The essay will be optional. It will be on a prompt known in advance, but will now be based on support material that is provided (and that source material will vary from test to test). Students will no longer need to come up with supports on their own or develop a stance on the spot to an unknown prompt. This is supposed to better reflect college writing, but seems to require far less independent thinking and it *may* really be a way to simply make it easier to use autograders (automated systems for grading essays). if that’s the case, technical elements (grammar, sentence length, essay length) will become more important and things like creativity, persuasiveness and adapatability will become less important.
The sentence completions will be replaced with “word in context” questions. This appears to be a response to concerns that the vocabulary being tested is just not useful beyond the SAT itself. Students will now be asked to select definitions based on words as they are used in the sentence, similar to some of the questions you see on the passage-based questions like “In context, ‘Shadowy’ (line 41) primarily serves to suggest something (gloomy, secret, sinister, concealed or unsubstantiated)” from p. 392 of the Official SAT Study Guide.
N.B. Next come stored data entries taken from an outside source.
/-- A subscription that a takeover recreates: its source is named by the origin's leg until all legs stand. -/
def takenSlot (r : ShadowSlot) : Slot :=
  { state := if r.media = 0 then 2 else 1, src := .track r.srcLeg 0 r.srcTrack, media := r.media, outSsrc := r.outSsrc, outRtx := r.outRtx
    outPt := r.outPt, outRtxPt := r.outRtxPt, prio := r.prio
    stream := { next := r.next + partnerSkip, rtxNext := r.rtxNext + partnerSkip, lastTs := r.lastTs } }

/-- The settings of a leg that a takeover recreates. -/
def takenCfg (r : ShadowLeg) (conf : Nat) : LegCfg :=
  { conf := conf, kind := r.kind, port := r.port, ipv6 := r.flow.ipv6, audMode := r.audMode, audDir := r.audDir, vidMode := r.vidMode
    vidDir := r.vidDir, vlanEn := r.flow.vlan.isSome, vlanId := r.flow.vlan.getD 0, pcp := r.pcp, dscp := r.dscp, lport := r.flow.dport
    rport := r.flow.sport, qto := r.qto, consentTo := r.consentTo, qlimit := r.qlimit, mac := r.mac, laddr := r.flow.dst, raddr := r.flow.src }

/-- The keys of a leg that a takeover recreates, with its send indices advanced (R322). -/
def takenKeys (r : ShadowLeg) : LegKeys :=
  let key := fun ws : List Nat => if ws.isEmpty then none else some ({ words := ws } : KeyCtx)
  let idx := r.srtcp + partnerSkip
  let k : LegKeys := { rxCur := key r.rxKey, txCur := key r.txKey, srtcp := idx, srtcpUsed := some (idx - 1) }
  let k := r.slots.foldl (fun k v => (k.usedBelow v.outSsrc (v.next + partnerSkip)).usedBelow v.outRtx (v.rtxNext + partnerSkip)) k
  match r.encNext with
  | some i => k.usedBelow r.outSsrc (i + partnerSkip)
  | none => k

/-- A leg that a takeover recreates (R423): PROT_BUDDY, in its shadowed state. -/
def State.takenLeg (s : State) (p : Nat) (r : ShadowLeg) (conf gen : Nat) : Leg :=
  let l := newLeg s (takenCfg r conf) gen (64 * s.prot.hostPf)
  { l with
    state := r.legState, liveSince := s.time.m, prot := 1, origin := some (p, r.leg, r.gen), keys := takenKeys r
    tracks := r.tracks.map fun t => (t.track, { media := t.media, codec := t.codec, layering := t.layering, pt := t.pt, rtxPt := t.rtxPt
                                                encs := t.encs.map fun e => { ssrc := e.1, rtxSsrc := e.2 } })
    slots := r.slots.map fun v => (v.slot, takenSlot v)
    aud := { l.aud with
      cfg := { l.aud.cfg with outSsrc := r.outSsrc, outPt := r.outPt }
      out := { l.aud.out with encNext := r.encNext.map (· + partnerSkip) } } }

/-- A takeover in progress: conferences and legs by their origin's IDs, and how many legs were refused. -/
structure Takeover where
  s : State
  confs : List (Nat × Nat) := []
  legs : List (Nat × Nat) := []
  refused : Nat := 0

/-- The conference of a record: the one already made for it, or a new one. -/
def Takeover.conf (k : Takeover) (r : ShadowLeg) : Option (Nat × Takeover) :=
  match tget k.confs r.conf with
  | some c => some (c, k)
  | none => match firstFree k.s.confs 0 16384 with
    | some c => some (c, { k with
        s := { k.s with confs := tset k.s.confs c { tenant := r.tenant, mix := r.mix, group := 0, creator := 64 * k.s.prot.hostPf } }
        confs := tset k.confs r.conf c })
    | none => none

/-- Refuse a leg (R423). -/
def Takeover.refuse (k : Takeover) (r : ShadowLeg) : Takeover :=
  { k with s := k.s.occur srcProtPartnerRefused { obj := some r.leg, tenant := some r.tenant }, refused := k.refused + 1 }

/-- Take one leg over (R423): its conference comes up even where the leg is refused. -/
def Takeover.leg (p : Nat) (k : Takeover) (r : ShadowLeg) : Takeover :=
  match k.conf r with
  | none => k.refuse r
  | some (c, k2) => match k2.s.freeLeg 0 65536 with
  | none => k2.refuse r
  | some id =>
    let gen := k2.s.nextGen id
    let l := k2.s.takenLeg p r c gen
    let t := k2.s.addLeg id l
    if 15 < r.port || k.s.portOut r.port || k.s.keyUsed none l.cfg || 8192 < t.mixedLegs || 16384 < t.decodePlaces then k2.refuse r
    else match t.reflow (softFor id) with
      | .error _ => k2.refuse r
      | .ok t =>
        let t := ({ t with prot := { t.prot with map := t.prot.map ++ [[p, r.leg, r.gen, id, gen, c]] } }).consentTimer id
        { k2 with s := t, legs := tset k2.legs r.leg id }

/-- Point the recreated subscriptions at the legs that replace their sources; those whose source was not taken over have lost
it (R183). -/
def State.resolve (s : State) (legs : List (Nat × Nat)) : State :=
  let fix := fun v : Slot => match v.src with
    | .track n _ t => (match tget legs n with
      | some id => { v with src := .track id (((s.leg id).map (·.gen)).getD 0) t }
      | none => { v with state := 5 })
    | .job _ => v
  legs.foldl (fun s x => s.modLeg x.2 fun l => { l with slots := tmap fix l.slots }) s

/-- One claim for a leg's local address from its port's MAC address in TQ7 (R424). -/
def State.sendClaim (s : State) (l : Leg) : State :=
  s.ownFrame l.cfg.port (if l.cfg.ipv6 then 86 + (if l.cfg.vlanEn then 4 else 0) else 60) 2 l.cfg.laddr

/-- Claim each distinct local address of the legs taken over, the claims to be repeated twice (R424). -/
def State.claimAll (s : State) (ids : List Nat) : State :=
  (ids.foldl (fun (a : List (Nat × Bool × Nat × Bool × Nat) × State) id =>
    match a.2.leg id with
    | none => a
    | some l =>
      let key := (l.cfg.port, l.cfg.vlanEn, l.cfg.vlanId, l.cfg.ipv6, l.cfg.laddr)
      if a.1.contains key then a
      else (key :: a.1, (a.2.sendClaim l).modLeg id fun l => { l with claims := 2, claimAt := a.2.time.m })) ([], s)).2

/-- The module is a lost peer's partner: it takes its legs over from the last shadow applied (R423). -/
def State.partnerLost (s : State) (p : Nat) : State :=
  match tget s.prot.shadows p with
  | none => s
  | some h =>
    if !h.valid then s
    else
      let k := h.legs.foldl (Takeover.leg p) { s := s }
      let t := (k.s.resolve k.legs).claimAll (k.legs.map (·.2))
      let t := { t with prot := { t.prot with shadows := tdel t.prot.shadows p } }
      t.postObj (64 * t.prot.hostPf) { code := evPartnerTakeover, obj := p, d0 := k.legs.length, d1 := k.refused, d2 := h.seq, d3 := h.baseTick }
This will reduce the effectiveness of acquiring large amounts of vocabulary words and of any strategy based on studying prefixes, roots and suffixes.
The reading and writing will be combined into a single 200-800 score, which will be combined with math to return to a 400-1600 total score range. It is not clear yet whether that means half reading and half grammar or some other balance of the two. No matter how it gets split up, it would seem to diminish the value of those two from by saying that together they represent as much as the math does alone.
The penalty for wrong answers is being removed. You now have no reason at all not to guess on everything. On the plus side, this will eliminate all the confusion involved when students hear different theories on when they should guess or omit a question. On the negative side, it removes what is perhaps the most intriguing aspect of the test and one that can really help define an under-appreciated standard of college readiness – do you know your limits? It also makes the SAT more like the ACT (which is true of many of the changes). The SAT’s claim that neither test reflects school performance is quite rightly rejected by Jon Erikson of the ACT as inaccurate. The ACT does tend to reflect traditional school performance. The SAT does tend to help show abilities (or weaknesses) that may not have been obvious in school performance. It’s exactly that difference that makes me not want a more ACT-like SAT. The combination allowed a wider range of potentially capable students to find a way to show their best.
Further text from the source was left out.